Industry Watch

The future of organ modeling and bioprinting

Life in 3D: The future of organ modeling and bioprinting

It’s not science fiction; it’s forward-thinking, far-reaching — Promethean even. And it’s inevitable. Humanity will likely, at some point, master the basic building blocks of life. Life-saving organs may be transplanted from printers not donors, potentially reducing both the risk of rejection and long donor waiting lists. We’re not quite there yet, but those who take the opposing bet do so at their own peril. They’re betting against some of Minnesota’s brightest researchers.

Building a better prostate
In addition to biopsies and imaging, which help identify and visualize internal tissues and structures, physicians regularly rely on organ models to game out surgical interventions. 

Organ models aren’t revolutionary.
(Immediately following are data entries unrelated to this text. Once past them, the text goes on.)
-- ==== Sys2Proof/Machine/Fetch.lean ====
section
/-! DEFINITION. What a cycle fetches, and how a word is placed where the next cycle fetches it. -/

namespace Sys2Proof.Machine

/-- The word of this cycle: the selector made of `rst`, `PHASE` (its value before the edge) and `start`
(30_encoding.md R78), and the operand ports. -/
def fetched (s : State) : Nat := fetchWord s.cfg (decide (s.phase = .run)) (currentInputs s)

/-- The phase in which a word with that `run` bit is fetched: `SEL[1] = 1` exactly when `PHASE = RUN`. A phase that
already fits is kept. -/
def phaseFor (run : Bool) (p : Phase) : Phase :=
  match run, p with
  | true, _ => .run
  | false, .run => .idle
  | false, .idle => .idle
  | false, .done => .done
  | false, .err => .err

/-- The state in which the next cycle fetches the word `w`: this cycle's ports carry its `rst`, `start` and operand
bits, and `PHASE` is `RUN` exactly when its `run` bit says so. Nothing else changes (log 4). -/
def placeWord (s : State) (w : Nat) : State :=
  { s with inputs := inputsOfFetch s.cfg w :: s.inputs.tail, phase := phaseFor (fetchRun w) s.phase }

end Sys2Proof.Machine
end

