-- ==== Sys2Proof/Machine/Step.lean ====
section
/-! DEFINITION. One clock cycle (00_scope.md R11): select the operation from the ports and `PHASE`, and perform it. -/

namespace Sys2Proof.Machine

/-- One cycle. The operation is selected from this cycle's ports and `PHASE` before the edge (30_encoding.md R78); the
host's next inputs are those of the next cycle. -/
def step (s : State) : Host.Outcome State Fault Refusal :=
  exec (decodeWord s.cfg (fetched s)) (advanceInputs s)

/-- `s` with the table word `w` (bits from `nbits` on are 0) placed where the next cycle fetches it: on this cycle's
ports, with `PHASE` as its `run` bit says. A program comes to run by what the host drives (log 4). -/
def State.withFetchWord (s : State) (nbits w : Nat) : State := placeWord s (trunc nbits w)

end Sys2Proof.Machine
end

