-- ==== Sys2Proof/Machine/Run.lean ====
section
/-! DEFINITION. The whole run as a function (42_run_semantics.md), and the functions its laws are stated in. -/

namespace Sys2Proof.Machine

/-! ## The run as a function -/

/-- What `simulate` returns (42_run_semantics.md R160). -/
inductive RunResult where
  /-- The operands were refused: no trajectory at all. -/
  | error (e : ErrorCause)
  /-- The run closed: the trajectory and the cycle length. -/
  | closed (traj : List Nat) (cycleLength : Nat)
  /-- The ceiling was reached: the prefix and the number of transitions. -/
  | noClosure (pref : List Nat) (transitions : Nat)
  deriving DecidableEq, Repr

/-- The loop of `simulate` (42_run_semantics.md R160) from the state `r` reached after `k` transitions, with `traj` so
far. `fuel` bounds the transitions still to make; `simulate` gives it the whole ceiling, so it never runs out
there. -/
def simulateLoop (seed : Nat) (taps : List Nat) (width : Nat) : Nat → Nat → Nat → List Nat → RunResult
  | 0, _, k, traj => .noClosure traj k
  | fuel + 1, r, k, traj =>
    let n := next r taps width
    if n = seed then .closed (traj ++ [n]) (k + 1)
    else if k + 1 = 2 ^ width - 1 then .noClosure (traj ++ [n]) (k + 1)
    else simulateLoop seed taps width fuel n (k + 1) (traj ++ [n])

/-- `simulate(seed, taps, width)` (42_run_semantics.md R160), for an instance of parameter `wmax`. -/
def simulate (wmax seed : Nat) (taps : List Nat) (width : Nat) : RunResult :=
  match validate wmax seed taps width with
  | some e => .error e
  | none => simulateLoop seed taps width (2 ^ width - 1) seed 0 [seed]

/-- The state sequence `s_0 = seed`, `s_(k+1) = next(s_k, taps, width)`, defined for every `k` (42_run_semantics.md
R161, for valid operands). At width 0 it follows the choice made for `next` there (log 20). -/
def seqAt (seed : Nat) (taps : List Nat) (width : Nat) : Nat → Nat
  | 0 => seed
  | k + 1 => next (seqAt seed taps width k) taps width

/-! ## The functions of the derived laws -/

/-- The exclusive OR of the bits `f(t)` over a set, false for the empty set. -/
def xorBits (taps : List Nat) (f : Nat → Bool) : Bool := taps.foldr (fun t b => Bool.xor (f t) b) false

/-- `U(r) = r >> 1` (00_scope.md R14). -/
def upper (r : Nat) : Nat := r >>> 1

/-- `h(u) = u[0] ^ XOR{ u[t-1] : t in T, t <= w - 1 }` (41_transition_step.md R144), for `w >= 2`
and positions. What it is elsewhere is a DESIGN CHOICE, log 20. -/
def upperFeedback (u : Nat) (taps : List Nat) (w : Nat) : Bool :=
  Bool.xor (u.testBit 0) (xorBits (taps.filter fun t => decide (t ≤ w - 1)) fun t => u.testBit (t - 1))

/-- `g(u) = (u >> 1) | (h(u) << (w - 2))` (41_transition_step.md R144), for `w >= 2`. What it is at a smaller `w` is
a DESIGN CHOICE, log 20. -/
def upperNext (u : Nat) (taps : List Nat) (w : Nat) : Nat :=
  (u >>> 1) ||| ((upperFeedback u taps w).toNat <<< (w - 2))

/-- `x[0] ^ x[w-1] ^ XOR{ x[t-1] : t in T, t <= w - 1 }`, which 41_transition_step.md R142 and 42_run_semantics.md R167
compare with 0, for `w >= 2` and positions. What it is elsewhere is a DESIGN CHOICE, log 20. -/
def closureParity (x : Nat) (taps : List Nat) (w : Nat) : Bool :=
  Bool.xor (Bool.xor (x.testBit 0) (x.testBit (w - 1)))
    (xorBits (taps.filter fun t => decide (t ≤ w - 1)) fun t => x.testBit (t - 1))

/-- A run that returns to its seed. -/
def RunResult.isClosed : RunResult → Bool
  | .error _ => false
  | .closed _ _ => true
  | .noClosure _ _ => false

end Sys2Proof.Machine
end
Crude wooden versions predate modern anesthesia; today, surgeons use hard, plastic models to get a rough sense of what to expect when they open patients up. “Rough” is the operative word: These models only approximate actual patient anatomies, and they respond nothing like actual tissue.

A research team led by Michael McAlpine, Benjamin Mayhugh Associate Professor of Mechanical Engineering at the University of Minnesota, is perfecting something better: 3D-printed silicone organ models that combine anatomical accuracy and mechanical fidelity.

Working off MRI scans, McAlpine’s team used a specially designed 3D printer last year to produce three prostate models “tuned exactly to the feel of each patient’s prostate,” says McAlpine. In other words, each artificial prostate looked like the corresponding patient’s actual prostate and displayed equivalent responses to surgical maneuvers. The team outfitted the models with electronic sensors that delivered helpful feedback — a potential game-changer for surgical trainees inclined to cut too deep or miss marks. 

McAlpine’s soft-organ model process has a patent pending. But it’s still early going: The prostate is simple enough to require just one type of silicone ink. The next step, he says, is to prove that 3D-printed soft-organ models work with more complicated internal structures, including those with tumors and other abnormalities. 

The technology “would be a huge benefit for doctors to practice before surgery or train medical residents,” says McAlpine.

Soft-organ models could also help medtech companies designing organ implants. “You need something that behaves like tissue itself,” during testing, says McAlpine.

Cells made to order
Pediatrics professor and University of Minnesota Bioprinting Facility director Angela Panoskaltsis-Mortari is on the forefront of the still-nascent field of bioprinting, which (literally) aims to inject life into inert 3D inks using pluripotent stem cells — the undifferentiated building blocks of human tissues. In a 2015 project, Panoskaltsis-Mortari attempted to grow a viable esophagus for transplant into a live pig. 

Bioprinting remains expensive, time-consuming and error-prone. Complex, transplant-ready human organs are still years off, though Hennepin County Medical Center recently repaired a patient’s skull using a 3D-printed composite of titanium and calcium phosphate. But momentum is building: Panoskaltsis-Mortari inaugurated a bioprinting course at the U of M last fall, and Century College is rolling out a bioprinting certificate program next year.

Shocking tattoos 
A more recent McAlpine project could have similarly far-reaching benefits. Earlier this year, a research team led by McAlpine published a study on 3D-printed bio-electronics — essentially, conductive tattoos on the backs of human hands. 

“We’re already good at printing electronics,” says McAlpine. “Why not integrate them into the body?”

McAlpine’s process requires detailed pre-imaging to ensure that the ink nozzle doesn’t pierce the skin, electronic ink that cures at room temperature to avoid tissue damage, and a complex motion-control system that uses cameras to track real-time hand movements during printing to reduce printing error and prevent injury. Unlike bioprinting, it’s cheap: The printer costs under $400, says McAlpine. And it has a range of uses, from deadly serious to downright frivolous.

“We imagine soldiers using [this technology] in the field to conduct chemical hazard analyses or capture solar energy,” says McAlpine. “Or, your kid could print some colorful LEDs on their skin for Halloween.” 

With costs already so low and prices for other conductive materials (such as solar panels) falling fast, 3D-printed electronics will likely become commoditized in the near future. To the extent that there’s money to be made in this space, says McAlpine, it’s in the software and algorithms supporting the printing process — like hand imaging and motion control. 

That’s probably not what entrepreneurs hoping to squirrel away the next world-changing technology want to hear. But it’s great news for end-users, whomever they turn out to be.